The economy has been rising steadily for months, so much so that investors have begun to worry whether it's time for a "correction" -- read: A substantial, if temporary, downturn, or even a recession, which is defined as two consecutive quarters of negative GDP.
They have been watching the Federal Reserve Board closely to see whether the Fed will boost interest rates to slow the growth rate.
Today, they got the news that the Fed will not boost interest interest rates. So is that good news or not?
It could mean that the nation's central bank believes the economy still has some growth potential left, so there's no need to hit the monetary brakes. Or it could mean that the Fed is taking some cues from the president, who has been calling for a growth rate of as much as 4 percent. Currently, GDP has been growing at about 2 percent, and unemployment has been steady at some 4 percent.
However.
The minutes of the most recent Fed meeting, released today, were for a meeting that was held three weeks ago. Meanwhile, Britain's jobless rate jumped to 4.4 percent, while average pay level did not change.

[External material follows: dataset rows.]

/-! ### Route slices -/

/-- The onward ports in NEW mode by geography (R194). -/
def onwardNew (c : TileCfg) (p : Port) : List Port :=
  match cfgPers c, p with
  | .track, .a => [.b]
  | .track, .b => [.a]
  | .point, .a => [.b, .c]
  | .point, .b | .point, .c => [.a]
  | .signal, .b => [.a]
  | _, _ => []

/-- An end tile for a token that arrives on the port (R194). -/
def endTile (c : TileCfg) (p : Port) : Bool :=
  decide (p = .a) && decide (cfgPers c = .signal ∨ cfgPers c = .buffer ∨ cfgPers c = .boundary)

/-- The paths from port `p` of the tile at `a` to the exit of a route, over at most `n` links: the tiles between, each with the
ports of arrival and departure. `v`: the via tile has been passed. -/
def CheckCtx.paths (x : CheckCtx) (e : Quad) : Nat → Elem → Port → Bool → List Elem → List (List (Elem × Port × Port))
  | 0, _, _, _, _ => []
  | n + 1, a, p, v, seen =>
    match x.far a p with
    | none => []
    | some (f, q) =>
      let c := x.cfg f
      if endTile c q then (if cfgElem c = rtExit e ∧ (v ∨ ¬ rtViaEn e) then [[]] else [])
      else if seen.contains f then []
      else
        (onwardNew c q).flatMap fun o =>
          (x.paths e n f o (v || (rtViaEn e && decide (cfgElem c = rtVia e))) (f :: seen)).map fun l => (f, q, o) :: l

/-- All paths of a route. -/
def CheckCtx.pathsOf (x : CheckCtx) (e : Quad) : List (List (Elem × Port × Port)) :=
  let a := x.addr (rtEntry e)
  x.paths e 255 a .b false [a]

/-- FACING and FACING_CNT of a path: bit i the position of facing point i (R179). -/
def CheckCtx.facing (x : CheckCtx) (l : List (Elem × Port × Port)) : List Bool :=
  (l.filter fun t => decide (cfgPers (x.cfg t.1) = .point) && decide (t.2.1 = .a)).map fun t => decide (t.2.2 = .c)

/-- The path is not unique or does not match the entry, which can name 16 facing points (reason ROUTE_PATH, R177, R179). -/
def CheckCtx.pathBad (x : CheckCtx) (e : Quad) : Bool :=
  match x.pathsOf e with
  | [l] =>
    let f := x.facing l
    !(decide (l.length = (rtPathLen e).toNat) && decide (1 ≤ l.length) && decide (f.length = (rtFacingCnt e).toNat) && decide (f.length ≤ 16)
      && (List.range 16).all fun i => bit (rtFacing e) i == f.getD i false)
  | _ => true

/-- Flank protection is found from a port within `n` tiles by geography alone (R179, R200). -/
def CheckCtx.flankFound (x : CheckCtx) : Nat → Elem → Port → Bool
  | 0, _, _ => false
  | n + 1, a, p =>
    match x.far a p with
    | none => false
    | some (f, q) =>
      match cfgPers (x.cfg f), q with
      | .point, .b | .point, .c | .signal, .b => true
      | .buffer, _ => true
      | .track, .a => x.flankFound n f .b
      | .track, .b => x.flankFound n f .a
      | .signal, .a => x.flankFound n f .b
      | _, _ => false

/-- A point of the path finds no flank protection (reason ROUTE_FLANK). -/
def CheckCtx.flankBad (x : CheckCtx) (e : Quad) : Bool :=
  rtFlank e && match x.pathsOf e with
    | l :: _ => l.any fun t => decide (cfgPers (x.cfg t.1) = .point) &&
        (let heel := if t.2.1 = .a then t.2.2 else t.2.1
         !x.flankFound 3 t.1 (if heel = .b then .c else .b))
    | [] => false

/-- A SIGNAL has the route as an own route. -/
def CheckCtx.owned (x : CheckCtx) (r : Nat) : Bool := x.all.any fun e => isOwn e.2 (BitVec.ofNat 13 r)

/-- ROUTE_COUNT that applies to the planes under check. -/
def CheckCtx.routeCount (x : CheckCtx) : Nat :=
  match x.staged with
  | some i => (manRouteCount i.manifest).toNat
  | none => x.lane.data.routeCount.toNat

/-- The route timer table that applies. -/
def CheckCtx.timer (x : CheckCtx) (i : BitVec 6) : BitVec 16 :=
  match x.staged with
  | some g => (numbers 16 2 ((imageSect g 3 0).getD [])).getD i.toNat 0
  | none => x.lane.timer i

/-- The tests of a routes slice (R276, R280). -/
def CheckCtx.routeTests (x : CheckCtx) (k : Nat) : List Test :=
  let ids := (List.range 256).map fun i => 256 * k + i
  let on := fun (bad : Nat → Quad → Bool) (_ : Unit) => ids.filter fun r => bad r (x.route r)
  let valid := fun (bad : Nat → Quad → Bool) => on fun r e => rtValid e && bad r e
  let pers := fun (e : Elem) => cfgPers (x.tile e)
  let whole : List Test := if k = 31 then
      [(0x30, fun _ => fact (decide (((List.range 8192).filter fun r => rtValid (x.route r)).length ≠ x.routeCount)) 0),
       (0x31, fun _ => fact (decide (x.routeCount = 0) && x.all.any fun e =>
          decide (cfgPers e.2 = .signal) && decide (cfgRouteCnt e.2 ≠ 0)) 0)]
    else []
  whole ++
  ([(0x32, on fun r e => if rtValid e then !isOwn (x.tile (rtEntry e)) (BitVec.ofNat 13 r) else x.owned r),
   (0x33, valid fun _ e => decide (pers (rtEntry e) = .empty) || decide (pers (rtExit e) = .empty)
      || (rtViaEn e && decide (pers (rtVia e) = .empty))),
   (0x34, valid fun _ e => !decide (pers (rtExit e) = .signal ∨ pers (rtExit e) = .buffer ∨ pers (rtExit e) = .boundary)),
   (0x35, valid fun _ e => (decide (rtOvlLen e ≠ 0) && (decide (pers (rtExit e) = .buffer ∨ pers (rtExit e) = .boundary)
      || (decide (pers (rtExit e) = .signal) && !cfgLinked (x.tile (rtExit e)) .b))) || bit (rtOvlClass e) 1),
   (0x36, valid fun _ e => rtDoorDep e &&
      (let a := x.addr (rtEntry e)
       !([Port.c, Port.d].any fun p => match x.far a p with
          | some (f, _) => decide (cfgPers (x.cfg f) = .doors)
          | none => false))),
   (0x37, valid fun _ e => decide (x.timer (rtApprIdx e) = 0) || decide (x.timer (rtErlIdx e) = 0)),
   (0x38, on fun _ e => bit e 37 || decide (field e 89 38 ≠ 0)),
   (0x39, valid fun _ e => x.pathBad e),
   (0x3A, valid fun _ e => x.flankBad e)] : List Test)

/-! ### Call sheet slices (R319 to R322) -/

/-- SLOT of a call sheet entry. -/
def csSlot (e : BitVec 64) : BitVec 12 := field e 52 12
/-- KIND. -/
def csKind (e : BitVec 64) : BitVec 4 := field e 48 4
/-- SMODE. -/
def csSmode (e : BitVec 64) : BitVec 2 := field e 46 2
/-- SENDER. -/
def csSender (e : BitVec 64) : BitVec 12 := field e 34 12
/-- DMODE. -/
def csDmode (e : BitVec 64) : Bool := bit e 33
/-- DEST. -/
def csDest (e : BitVec 64) : BitVec 12 := field e 21 12
/-- SES_ID. -/
def csSes (e : BitVec 64) : SesId := field e 12 9

/-- KIND of a session-table entry (R267). -/
def sesKind (e : BitVec 64) : BitVec 2 := field e 9 2
/-- PEER. -/
def sesPeer (e : BitVec 64) : NodeId := field e 11 12
/-- FRESH. -/
def sesFresh (e : BitVec 64) : BitVec 8 := field e 23 8
/-- CMD_SLOT. -/
def sesCmdSlot (e : BitVec 64) : BitVec 12 := field e 31 12
/-- RSP_SLOT. -/
def sesRspSlot (e : BitVec 64) : BitVec 12 := field e 43 12
/-- EN_AT_VITAL. -/
def sesAtVital (e : BitVec 64) : Bool := bit e 55

/-- The table entry of a session. -/
def sesEntry (d : StationData) (n : SesId) : BitVec 64 := if n = 0 then 0 else d.sessions.getD (n.toNat - 1) 0

/-- The session's KIND is boundary. -/
def sesBoundary (d : StationData) (n : SesId) : Bool := decide (sesKind (sesEntry d n) = 2)

/-- The fixed allocation of a slot as (KIND, SMODE, SENDER, DMODE, DEST) (R321). -/
def fixedSlot (s : Nat) : Option (BitVec 4 × BitVec 2 × BitVec 12 × Bool × BitVec 12) :=
  if s = 0 then some (1, 2, 1, false, 0xFFF)
  else if s = 1 then some (2, 2, 2, false, 0xFFF)
  else if s = 2 then some (2, 2, 3, false, 0xFFF)
  else if 2704 ≤ s ∧ s ≤ 2735 then some (6, 2, 1, true, 2)
  else if 2736 ≤ s ∧ s ≤ 2767 then some (6, 2, 2, true, 1)
  else if 2768 ≤ s ∧ s ≤ 2775 then some (7, 2, 3, false, 0xFFF)
  else if 2776 ≤ s ∧ s ≤ 2779 then some (7, 2, 1, true, 3)
  else if 2780 ≤ s ∧ s ≤ 2783 then some (7, 2, 2, true, 3)
  else none

/-- The slots of R321 that every call sheet allocates. -/
def fixedSlots : List Nat := (List.range 4096).filter fun s => (fixedSlot s).isSome

/-- A used entry stands where R321 does not place it. -/
def misplaced (d : StationData) (e : BitVec 64) : Bool :=
  let s := (csSlot e).toNat
  let k := csKind e
  let ses := decide (k = 4 ∨ k = 5)
  match fixedSlot s with
  | some f => !decide ((k, csSmode e, csSender e, csDmode e, csDest e) = f)
  | none =>
    if 2784 ≤ s ∧ s ≤ 2911 then
      !(((decide (k = 4) && decide (csSmode e = 3)) || (decide (k = 5) && decide (csSmode e = 1))) && sesBoundary d (csSes e))
    else if 3584 ≤ s then !(decide (k = 8) && decide (csSmode e = 1))
    else decide (k = 1 ∨ k = 2 ∨ k = 3 ∨ k = 6 ∨ k = 7 ∨ k = 8) || (ses && sesBoundary d (csSes e))

/-- A node identifier (R312). -/
def isNode (n : BitVec 12) : Bool := decide (1 ≤ n.toNat ∧ n.toNat ≤ 4094)

/-- A session's entry has the SMODE, DMODE, DEST and SENDER that R322 gives it. -/
def sesEntryFits (d : StationData) (e : BitVec 64) : Bool :=
  let peer := sesPeer (sesEntry d (csSes e))
  !csDmode e && (if csKind e = 4 then decide (csSmode e = 3 ∧ csDest e = peer)
    else decide (csSmode e = 1 ∧ csSender e = peer ∧ csDest e = 0xFFF))

/-- A session's entry in a slot that its table entry does not name (R322). -/
def extraEntry (d : StationData) (e : BitVec 64) : Bool :=
  let t := sesEntry d (csSes e)
  (decide (csKind e = 4) && decide (csSlot e ≠ sesCmdSlot t)) || (decide (csKind e = 5) && decide (csSlot e ≠ sesRspSlot t))

/-- A used entry holds a reserved code or bit (reason CS_FORMAT). An entry that a session has beside those of its table entry and
that is not as R322 gives it counts here too: R322 says that the check finds it and names four reasons for all its rules. DESIGN
CHOICE (log 115). -/
def formatBad (d : StationData) (e : BitVec 64) : Bool :=
  let k := csKind e
  let ses := decide (k = 4 ∨ k = 5)
  decide (k = 0) || decide (8 < k.toNat) || decide (csSmode e = 0) || (decide (csSmode e = 1) && !isNode (csSender e))
    || (decide (csSmode e = 2) && (decide (csSender e = 0) || decide (3 < (csSender e).toNat)))
    || (decide (csSmode e = 3) && decide (csSender e ≠ 0))
    || (csDmode e && (decide (csDest e = 0) || decide (3 < (csDest e).toNat)))
    || (!csDmode e && decide (csDest e = 0)) || !(ses == decide (csSes e ≠ 0)) || decide (field e 0 12 ≠ 0)
    || (extraEntry d e && !sesEntryFits d e)

/-- The lowest of some slots. -/
def lowestSlot (l : List Nat) : List Nat :=
  match l with
  | [] => []
  | a :: t => [t.foldl min a]

/-- The tests of a call sheet slice. -/
def CheckCtx.sheetTests (x : CheckCtx) (k : Nat) : List Test :=
  let d := x.lane.data
  let used := d.callSheet.filter fun e => decide (e ≠ 0)
  let mine := ((d.callSheet.drop (512 * k)).take 512).filter fun e => decide (e ≠ 0)
  let slots := fun (l : List (BitVec 64)) => lowestSlot (l.map fun e => (csSlot e).toNat)
  ([(0x40, fun _ => slots (mine.filter fun e => decide (1 < (used.filter fun f => decide (csSlot f = csSlot e)).length)))] : List Test)
    ++ (if k = 7 then
      ([(0x41, fun _ => lowestSlot (((used.filter (misplaced d)).map fun e => (csSlot e).toNat)
          ++ fixedSlots.filter fun s => !used.any fun e => decide ((csSlot e).toNat = s)))] : List Test) else [])
    ++ ([(0x42, fun _ => slots (mine.filter (formatBad d)))] : List Test)

/-! ### Session slice -/

/-- The call sheet assigns a slot to a session in one direction (R322). -/
def slotAssigned (d : StationData) (n : SesId) (cmd : Bool) : Bool :=
  let t := sesEntry d n
  d.callSheet.any fun e =>
    decide (csSes e = n) && sesEntryFits d e &&
      (if cmd then decide (csSlot e = sesCmdSlot t ∧ csKind e = 4) else decide (csSlot e = sesRspSlot t ∧ csKind e = 5))

/-- Session bindings of all tiles: personality, direction (true = output) and binding. -/
def CheckCtx.sesBinds (x : CheckCtx) : List (Pers × Bool × Word) :=
  x.all.flatMap fun e =>
    [(cfgPers e.2, false, cfgIn e.2), (cfgPers e.2, true, cfgOut e.2)].filter fun b => decide (bindSrc b.2.2 = 1)

/-- The element data bits that the bindings of a session use in one direction, with repeats. -/
def bitsUsed (l : List (Pers × Bool × Word)) (n : SesId) (out : Bool) : List Nat :=
  (l.filter fun b => decide (b.2.1 = out) && decide (bindSes b.2.2 = n)).flatMap fun b =>
    (List.range (bindBits b.2.2)).map fun i => (bindOfs b.2.2).toNat + i

/-- The tests of the session slice; `vital` for the module vital enable. -/
def CheckCtx.sessionTests (x : CheckCtx) (vital : Bool) : List Test :=
  let d := x.lane.data
  let ids := (List.range 511).map (· + 1)
  let on := fun (bad : SesId → BitVec 64 → Bool) (_ : Unit) => ids.filter fun n =>
    bad (BitVec.ofNat 9 n) (sesEntry d (BitVec.ofNat 9 n))
  let used := fun (bad : SesId → BitVec 64 → Bool) => on fun n e => decide (sesKind e ≠ 0) && bad n e
  let binds := x.sesBinds
  [(0x50, used fun _ e => decide (field e 0 9 = 0#9)),
   (0x51, used fun n e => decide (field e 0 9 ≠ n) || decide (sesKind e = 3)),
   (0x52, used fun n _ => !(slotAssigned d n true && slotAssigned d n false)),
   (0x53, used fun _ e => decide (sesFresh e = 0)),
   (0x54, fun _ => (List.range 512).filter fun i =>
      let n := BitVec.ofNat 9 i
      let e := sesEntry d n
      binds.any fun b => decide (bindSes b.2.2 = n) &&
        (decide (sesKind e = 0) || !(decide (b.1 = .boundary) == decide (sesKind e = 2)))),
   (0x55, fun _ => fact (vital && decide (d.sesCount = 0)) 0),
   (0x56, on fun n _ => !(decide (bitsUsed binds n false).Nodup && decide (bitsUsed binds n true).Nodup)),
   (0x57, on fun _ e => decide (field e 56 8 ≠ 0))]

/-! ### Pins slice -/

/-- The pin is an input (R268). -/
def pinInput (d : StationData) (p : Nat) : Bool := decide (pinMode d p = 1 ∨ pinMode d p = 2)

So will the U.S. economy remain strong and growing, or will it stall and fall?
Aye, that is the question.
If the economy grows and unemployment is low, that means jobs are available. But when jobs are not available in other countries -- unemployment rates rise -- that means workers will go to where the jobs are. And if that means moving to other regions within a country or emigrating to another country, that's what people do.
Historically, that's what has driven immigration to America for many decades -- this is where the jobs are.
But the president wants to increase jobs for Americans while keeping out others.
Economics 101 and common sense says things don't work that way. Wages rise to compensate for a labor shortage, which causes higher consumer prices and also attracts more migrants.
You can't build a wall to keep out workers while expecting those already here to accept low pay for high skill jobs.